-- ==== Sys2Proof/Laws/PerInstr.lean ====
section
/-! SUPPORT. Statements about every instruction, one lemma per constructor. -/

namespace Sys2Proof.Laws

/-- The opcode field of an encoded instruction is its class's (R71, R72), so its word has its class's format. -/
def EncodedClass.Statement (i : Instr) : Prop := formatOf (encode i) = i.cls

/-- A word has the format of a class when its opcode field is that class's. -/
theorem formatOf_eq {w : IWord} {c : InstrClass} (h : w.toNat / 2 ^ 29 = c.code.toNat) : formatOf w = c := by
  have hop : opcodeField w = c.code := by
    apply BitVec.eq_of_toNat_eq
    have hw := w.isLt
    simp only [opcodeField, BitVec.extractLsb'_toNat, Nat.shiftRight_eq_div_pow, h]
    exact Nat.mod_eq_of_lt c.code.isLt
  rw [formatOf, hop, ofCode_classCode]

/-- The opcode of an ALU word. -/
theorem formatOf_encodeAlu (op : AluOp) (rs1 rs2 rd : RegAddr) : formatOf (encodeAlu op rs1 rs2 rd) = .aluOperation := by
  apply formatOf_eq
  simp only [encodeAlu, toNat_append_eq]
  have h1 := rs1.isLt
  have h2 := rs2.isLt
  have h3 := rd.isLt
  have h4 := op.code.isLt
  simp only [InstrClass.code, BitVec.toNat_ofNat]
  omega

theorem EncodedClass.wmem (a : MemAddr) (d : Word) : EncodedClass.Statement (.wmem a d) := by
  apply formatOf_eq
  have h0 := a.isLt
  have h1 := d.isLt
  simp only [encode, toNat_append_eq, InstrClass.code, Instr.cls, BitVec.toNat_ofNat]
  omega

theorem EncodedClass.wreg (r : RegAddr) (d : Word) : EncodedClass.Statement (.wreg r d) := by
  apply formatOf_eq
  have h0 := r.isLt
  have h1 := d.isLt
  simp only [encode, toNat_append_eq, InstrClass.code, Instr.cls, BitVec.toNat_ofNat]
  omega

theorem EncodedClass.add (rs1 rs2 rd : RegAddr) : EncodedClass.Statement (.add rs1 rs2 rd) :=
  formatOf_encodeAlu .add rs1 rs2 rd

theorem EncodedClass.sub (rs1 rs2 rd : RegAddr) : EncodedClass.Statement (.sub rs1 rs2 rd) :=
  formatOf_encodeAlu .sub rs1 rs2 rd

theorem EncodedClass.mul (rs1 rs2 rd : RegAddr) : EncodedClass.Statement (.mul rs1 rs2 rd) :=
  formatOf_encodeAlu .mul rs1 rs2 rd

theorem EncodedClass.div (rs1 rs2 rd : RegAddr) : EncodedClass.Statement (.div rs1 rs2 rd) :=
  formatOf_encodeAlu .div rs1 rs2 rd

theorem EncodedClass.mod (rs1 rs2 rd : RegAddr) : EncodedClass.Statement (.mod rs1 rs2 rd) :=
  formatOf_encodeAlu .mod rs1 rs2 rd

theorem EncodedClass.pow (rs1 rs2 rd : RegAddr) : EncodedClass.Statement (.pow rs1 rs2 rd) :=
  formatOf_encodeAlu .pow rs1 rs2 rd

theorem EncodedClass.and (rs1 rs2 rd : RegAddr) : EncodedClass.Statement (.and rs1 rs2 rd) :=
  formatOf_encodeAlu .and rs1 rs2 rd

theorem EncodedClass.or (rs1 rs2 rd : RegAddr) : EncodedClass.Statement (.or rs1 rs2 rd) :=
  formatOf_encodeAlu .or rs1 rs2 rd

theorem EncodedClass.nand (rs1 rs2 rd : RegAddr) : EncodedClass.Statement (.nand rs1 rs2 rd) :=
  formatOf_encodeAlu .nand rs1 rs2 rd

theorem EncodedClass.nor (rs1 rs2 rd : RegAddr) : EncodedClass.Statement (.nor rs1 rs2 rd) :=
  formatOf_encodeAlu .nor rs1 rs2 rd

theorem EncodedClass.xor (rs1 rs2 rd : RegAddr) : EncodedClass.Statement (.xor rs1 rs2 rd) :=
  formatOf_encodeAlu .xor rs1 rs2 rd

theorem EncodedClass.xnor (rs1 rs2 rd : RegAddr) : EncodedClass.Statement (.xnor rs1 rs2 rd) :=
  formatOf_encodeAlu .xnor rs1 rs2 rd

theorem EncodedClass.not (rs1 rs2 rd : RegAddr) : EncodedClass.Statement (.not rs1 rs2 rd) :=
  formatOf_encodeAlu .not rs1 rs2 rd

theorem EncodedClass.rotm (a : MemAddr) (b : MemAddr) (c : MemAddr) : EncodedClass.Statement (.rotm a b c) := by
  apply formatOf_eq
  have h0 := a.isLt
  have h1 := b.isLt
  have h2 := c.isLt
  simp only [encode, toNat_append_eq, InstrClass.code, Instr.cls, BitVec.toNat_ofNat]
  omega

theorem EncodedClass.rotr (a : RegAddr) (b : RegAddr) (c : RegAddr) : EncodedClass.Statement (.rotr a b c) := by
  apply formatOf_eq
  have h0 := a.isLt
  have h1 := b.isLt
  have h2 := c.isLt
  simp only [encode, toNat_append_eq, InstrClass.code, Instr.cls, BitVec.toNat_ofNat]
  omega

theorem EncodedClass.r2m (r : RegAddr) (a : MemAddr) : EncodedClass.Statement (.r2m r a) := by
  apply formatOf_eq
  have h0 := r.isLt
  have h1 := a.isLt
  simp only [encode, toNat_append_eq, InstrClass.code, Instr.cls, BitVec.toNat_ofNat]
  omega

theorem EncodedClass.m2r (a : MemAddr) (r : RegAddr) : EncodedClass.Statement (.m2r a r) := by
  apply formatOf_eq
  have h0 := a.isLt
  have h1 := r.isLt
  simp only [encode, toNat_append_eq, InstrClass.code, Instr.cls, BitVec.toNat_ofNat]
  omega

theorem EncodedClass.clr (r : RegAddr) : EncodedClass.Statement (.clr r) := by
  apply formatOf_eq
  have h0 := r.isLt
  simp only [encode, toNat_append_eq, InstrClass.code, Instr.cls, BitVec.toNat_ofNat]
  omega

end Sys2Proof.Laws
end

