-- ==== Sys2Proof/Tests/Slice0.lean ====
section
/-! SUPPORT. Tests: ill-formed instructions, words written out from the spec's formats, one-step vectors of
95_test_vectors.md, and for every statement with hypotheses a concrete case that meets them. Expected values are the spec's
own; the rule or section is named beside each group. -/

namespace Sys2Proof.Tests

open Sys2Proof.Machine Sys2Proof.Claims

/-! ### Small states -/

/-- The reset state, in `Decoding`, with these words queued. N = 16, all zeros. -/
def heads (q : List IWord) : State := { State.reset with queue := q, fsm := .decoding }

/-- A state with three registers set: r1, r2, r3. -/
def regs3 (s : State) (a b c : Word) : State := { s with regs := ((s.regs.set 1 a).set 2 b).set 3 c }

/-- A state with memory words 0 to 3 set. -/
def mem4 (s : State) (a b c d : Word) : State :=
  { s with mem := (((s.mem.write 0 a).write 1 b).write 2 c).write 3 d }

/-- At step `k` of instruction `i`, the latches as the tables leave them. -/
def mid (i : Instr) (k : Nat) : State :=
  { State.reset with
    queue := [encode i]
    ir := encode i
    fsm := .executing i.cls k
    rwl := rwlBefore i k
    mwl := mwlBefore i k
    aop := aluopField (encode i) }

/-- The next state of an outcome. -/
def after : Host.Outcome State Fault Refusal → Option State
  | .next t => some t
  | .fault _ => none
  | .refused _ => none

/-- Registers 1 to 3 after one step. -/
def regsAfter (s : State) : Option (Word × Word × Word) :=
  (after (step s)).map fun t => (t.readReg 1, t.readReg 2, t.readReg 3)

/-- Memory words 0 to 3 after one step. -/
def memAfter (s : State) : Option (Word × Word × Word × Word) :=
  (after (step s)).map fun t => (t.mem.read 0, t.mem.read 1, t.mem.read 2, t.mem.read 3)

/-- `alu_q` and register 3 after one step of an ALU word on r1 = a, r2 = b. -/
def aluAfter (w : IWord) (a b : Word) : Option (AluResult × Word) :=
  (after (step (regs3 (heads [w]) a b 9))).map fun t => (t.aluQ, t.readReg 3)

/-- The reports after one step. -/
def reportsAfter (s : State) : Option (List Report) := (after (step s)).map fun t => t.reports

/-! ### WellFormed refuses each ill-formed field (R86), N = 16 -/

theorem test_wf_wmem : (Instr.wmem 16 0).wellFormed 16 = false ∧ (Instr.wmem 15 0).wellFormed 16 = true := by decide
theorem test_wf_rotm_a : (Instr.rotm 16 0 0).wellFormed 16 = false := by decide
theorem test_wf_rotm_b : (Instr.rotm 0 16 0).wellFormed 16 = false := by decide
theorem test_wf_rotm_c : (Instr.rotm 0 0 16).wellFormed 16 = false := by decide
theorem test_wf_rotm : (Instr.rotm 15 15 15).wellFormed 16 = true := by decide
theorem test_wf_r2m : (Instr.r2m 3 200).wellFormed 16 = false ∧ (Instr.r2m 3 15).wellFormed 16 = true := by decide
theorem test_wf_m2r : (Instr.m2r 16 4).wellFormed 16 = false ∧ (Instr.m2r 15 31).wellFormed 16 = true := by decide

/-! ### Decoding, words written out from the formats R74 to R81 -/

theorem test_decode_wmem : verdict 16 0b00000000010000000001001000110100#32 = .ok (.wmem 2 0x1234) := by decide
theorem test_decode_wreg : verdict 16 0b00111111000000001111111111111111#32 = .ok (.wreg 31 0xFFFF) := by decide
theorem test_decode_add : verdict 16 0b01000001000100001100000000000000#32 = .ok (.add 1 2 3) := by decide
theorem test_decode_sub : verdict 16 0b01000001000100001100010000000000#32 = .ok (.sub 1 2 3) := by decide
theorem test_decode_mul : verdict 16 0b01000001000100001100100000000000#32 = .ok (.mul 1 2 3) := by decide
theorem test_decode_div : verdict 16 0b01000001000100001100110000000000#32 = .ok (.div 1 2 3) := by decide
theorem test_decode_mod : verdict 16 0b01000001000100001101000000000000#32 = .ok (.mod 1 2 3) := by decide
theorem test_decode_pow : verdict 16 0b01000001000100001101010000000000#32 = .ok (.pow 1 2 3) := by decide
theorem test_decode_and : verdict 16 0b01000001000100001101100000000000#32 = .ok (.and 1 2 3) := by decide
theorem test_decode_or : verdict 16 0b01000001000100001101110000000000#32 = .ok (.or 1 2 3) := by decide
theorem test_decode_nand : verdict 16 0b01000001000100001110000000000000#32 = .ok (.nand 1 2 3) := by decide
theorem test_decode_nor : verdict 16 0b01000001000100001110010000000000#32 = .ok (.nor 1 2 3) := by decide
theorem test_decode_xor : verdict 16 0b01000001000100001110100000000000#32 = .ok (.xor 1 2 3) := by decide
theorem test_decode_xnor : verdict 16 0b01000001000100001110110000000000#32 = .ok (.xnor 1 2 3) := by decide
theorem test_decode_not : verdict 16 0b01000001000000001111000000000000#32 = .ok (.not 1 0 3) := by decide
theorem test_decode_rotm : verdict 16 0b01100000010000000010000000000000#32 = .ok (.rotm 2 1 0) := by decide
theorem test_decode_rotr : verdict 16 0b10000001000100001100000000000000#32 = .ok (.rotr 1 2 3) := by decide
theorem test_decode_r2m : verdict 16 0b10100011000001010000000000000000#32 = .ok (.r2m 3 5) := by decide
theorem test_decode_m2r : verdict 16 0b11000000101001000000000000000000#32 = .ok (.m2r 5 4) := by decide
theorem test_decode_clr : verdict 16 0b11100111000000000000000000000000#32 = .ok (.clr 7) := by decide
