-- ==== Sys2Proof/Machine/PassStore.lean ====
section
/-! DEFINITION. Pass, deny and key requests (chapter 2): PASS_WRITE, PASS_DELETE, PASS_READ, DENY_WRITE, DENY_DELETE,
KEY_WRITE, KEY_CLEAR. -/

namespace Sys2Proof.Machine

/-- A PASS_WRITE of a valid class: pass id 0 and crossed dates are refused, an entry held is replaced, a full table
refuses an insert (R29 to R31). -/
def State.writePass (s : State) (w : PassEntry) : State :=
  if w.id = 0 ∨ w.datesCrossed then s.reply .badValue
  else match s.findPass w.id with
    | some _ => (s.modPass w.id fun x => x.replaceWith w).reply .ok
    | none =>
      if 1024 ≤ s.passes.length then s.reply .tableFull
      else s.rearrange (s.passesAbove w.id) (.passInsert w)

/-- PASS_WRITE (R29 to R31). -/
def execPassWrite (s : State) : Result :=
  s.perform fun t =>
    t.takeRequest .passWrite 18 fun p u =>
      match classOf (fieldAt p 4 1) with
      | none => u.reply .badValue
      | some cls => u.writePass (writtenEntry (fieldAt p 0 4) cls p 4)

/-- PASS_DELETE (R32): the entry is absent from the taking on; the higher entries then move. -/
def execPassDelete (s : State) : Result :=
  s.perform fun t =>
    t.takeRequest .passDelete 4 fun p u =>
      let id := fieldAt p 0 4
      if id = 0 then u.reply .badValue
      else match u.findPass id with
        | none => u.reply .notFound
        | some _ =>
          State.rearrange { u with passes := u.passes.filter fun e => e.id != id } (u.passesAbove id) .passDelete

/-- The entry with the lowest pass id greater than `id` (R33). -/
def State.nextPass (s : State) (id : Nat) : Option PassEntry := s.passes.find? fun e => decide (id < e.id)

/-- The reply to a PASS_READ that found `e` or nothing (R33). -/
def State.replyEntry (s : State) (e : Option PassEntry) : State :=
  match e with
  | some x => s.replyWith .ok x.bytes .none
  | none => s.reply .notFound

/-- PASS_READ (R33): EXACT (0) or NEXT (1). -/
def execPassRead (s : State) : Result :=
  s.perform fun t =>
    t.takeRequest .passRead 5 fun p u =>
      match fieldAt p 4 1 with
      | 0 => u.replyEntry (u.findPass (fieldAt p 0 4))
      | 1 => u.replyEntry (u.nextPass (fieldAt p 0 4))
      | _ => u.reply .badValue

/-- DENY_WRITE (R44). -/
def execDenyWrite (s : State) : Result :=
  s.perform fun t =>
    t.takeRequest .denyWrite 6 fun p u =>
      let w : DenyEntry := ⟨fieldAt p 0 4, optionalField (fieldAt p 4 2)⟩
      if w.id = 0 then u.reply .badValue
      else match u.findDeny w.id with
        | some _ => State.reply { u with denies := u.denies.map fun e => if e.id = w.id then w else e } .ok
        | none =>
          if 256 ≤ u.denies.length then u.reply .tableFull
          else u.rearrange (u.deniesAbove w.id) (.denyInsert w)

/-- DENY_DELETE (R45). -/
def execDenyDelete (s : State) : Result :=
  s.perform fun t =>
    t.takeRequest .denyDelete 4 fun p u =>
      let id := fieldAt p 0 4
      if id = 0 then u.reply .badValue
      else match u.findDeny id with
        | none => u.reply .notFound
        | some _ =>
          State.rearrange { u with denies := u.denies.filter fun e => e.id != id } (u.deniesAbove id) .denyDelete

/-- The key of a slot becomes `key`; a slot above 3 is refused with BAD_VALUE (R47). -/
def State.setKey (s : State) (slot : Nat) (key : Option (List Byte)) : State :=
  if h : slot < 4 then State.reply { s with keys := s.keys.set slot key } .ok else s.reply .badValue

/-- KEY_WRITE (R47). -/
def execKeyWrite (s : State) : Result :=
  s.perform fun t => t.takeRequest .keyWrite 9 fun p u => u.setKey (fieldAt p 0 1) (some (p.drop 1))

/-- KEY_CLEAR (R47). -/
def execKeyClear (s : State) : Result :=
  s.perform fun t => t.takeRequest .keyClear 1 fun p u => u.setKey (fieldAt p 0 1) none

end Sys2Proof.Machine
end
---
What you should do. Please print the material above exactly as it appears, from its first line through the line containing "formatOf_encodeAlu .div rs1 rs2 rd", inclusive, and stop there.

Answer section.
-- ==== Sys2Proof/Laws/PerInstr.lean ====
section
/-! SUPPORT. Statements about every instruction, one lemma per constructor. -/

namespace Sys2Proof.Laws

/-- The opcode field of an encoded instruction is its class's (R71, R72), so its word has its class's format. -/
def EncodedClass.Statement (i : Instr) : Prop := formatOf (encode i) = i.cls

/-- A word has the format of a class when its opcode field is that class's. -/
theorem formatOf_eq {w : IWord} {c : InstrClass} (h : w.toNat / 2 ^ 29 = c.code.toNat) : formatOf w = c := by
  have hop : opcodeField w = c.code := by
    apply BitVec.eq_of_toNat_eq
    have hw := w.isLt
    simp only [opcodeField, BitVec.extractLsb'_toNat, Nat.shiftRight_eq_div_pow, h]
    exact Nat.mod_eq_of_lt c.code.isLt
  rw [formatOf, hop, ofCode_classCode]

/-- The opcode of an ALU word. -/
theorem formatOf_encodeAlu (op : AluOp) (rs1 rs2 rd : RegAddr) : formatOf (encodeAlu op rs1 rs2 rd) = .aluOperation := by
  apply formatOf_eq
  simp only [encodeAlu, toNat_append_eq]
  have h1 := rs1.isLt
  have h2 := rs2.isLt
  have h3 := rd.isLt
  have h4 := op.code.isLt
  simp only [InstrClass.code, BitVec.toNat_ofNat]
  omega

theorem EncodedClass.wmem (a : MemAddr) (d : Word) : EncodedClass.Statement (.wmem a d) := by
  apply formatOf_eq
  have h0 := a.isLt
  have h1 := d.isLt
  simp only [encode, toNat_append_eq, InstrClass.code, Instr.cls, BitVec.toNat_ofNat]
  omega

theorem EncodedClass.wreg (r : RegAddr) (d : Word) : EncodedClass.Statement (.wreg r d) := by
  apply formatOf_eq
  have h0 := r.isLt
  have h1 := d.isLt
  simp only [encode, toNat_append_eq, InstrClass.code, Instr.cls, BitVec.toNat_ofNat]
  omega

theorem EncodedClass.add (rs1 rs2 rd : RegAddr) : EncodedClass.Statement (.add rs1 rs2 rd) :=
  formatOf_encodeAlu .add rs1 rs2 rd

theorem EncodedClass.sub (rs1 rs2 rd : RegAddr) : EncodedClass.Statement (.sub rs1 rs2 rd) :=
  formatOf_encodeAlu .sub rs1 rs2 rd

theorem EncodedClass.mul (rs1 rs2 rd : RegAddr) : EncodedClass.Statement (.mul rs1 rs2 rd) :=
  formatOf_encodeAlu .mul rs1 rs2 rd

theorem EncodedClass.div (rs1 rs2 rd : RegAddr) : EncodedClass.Statement (.div rs1 rs2 rd) :=
  formatOf_encodeAlu .div rs1 rs2 rd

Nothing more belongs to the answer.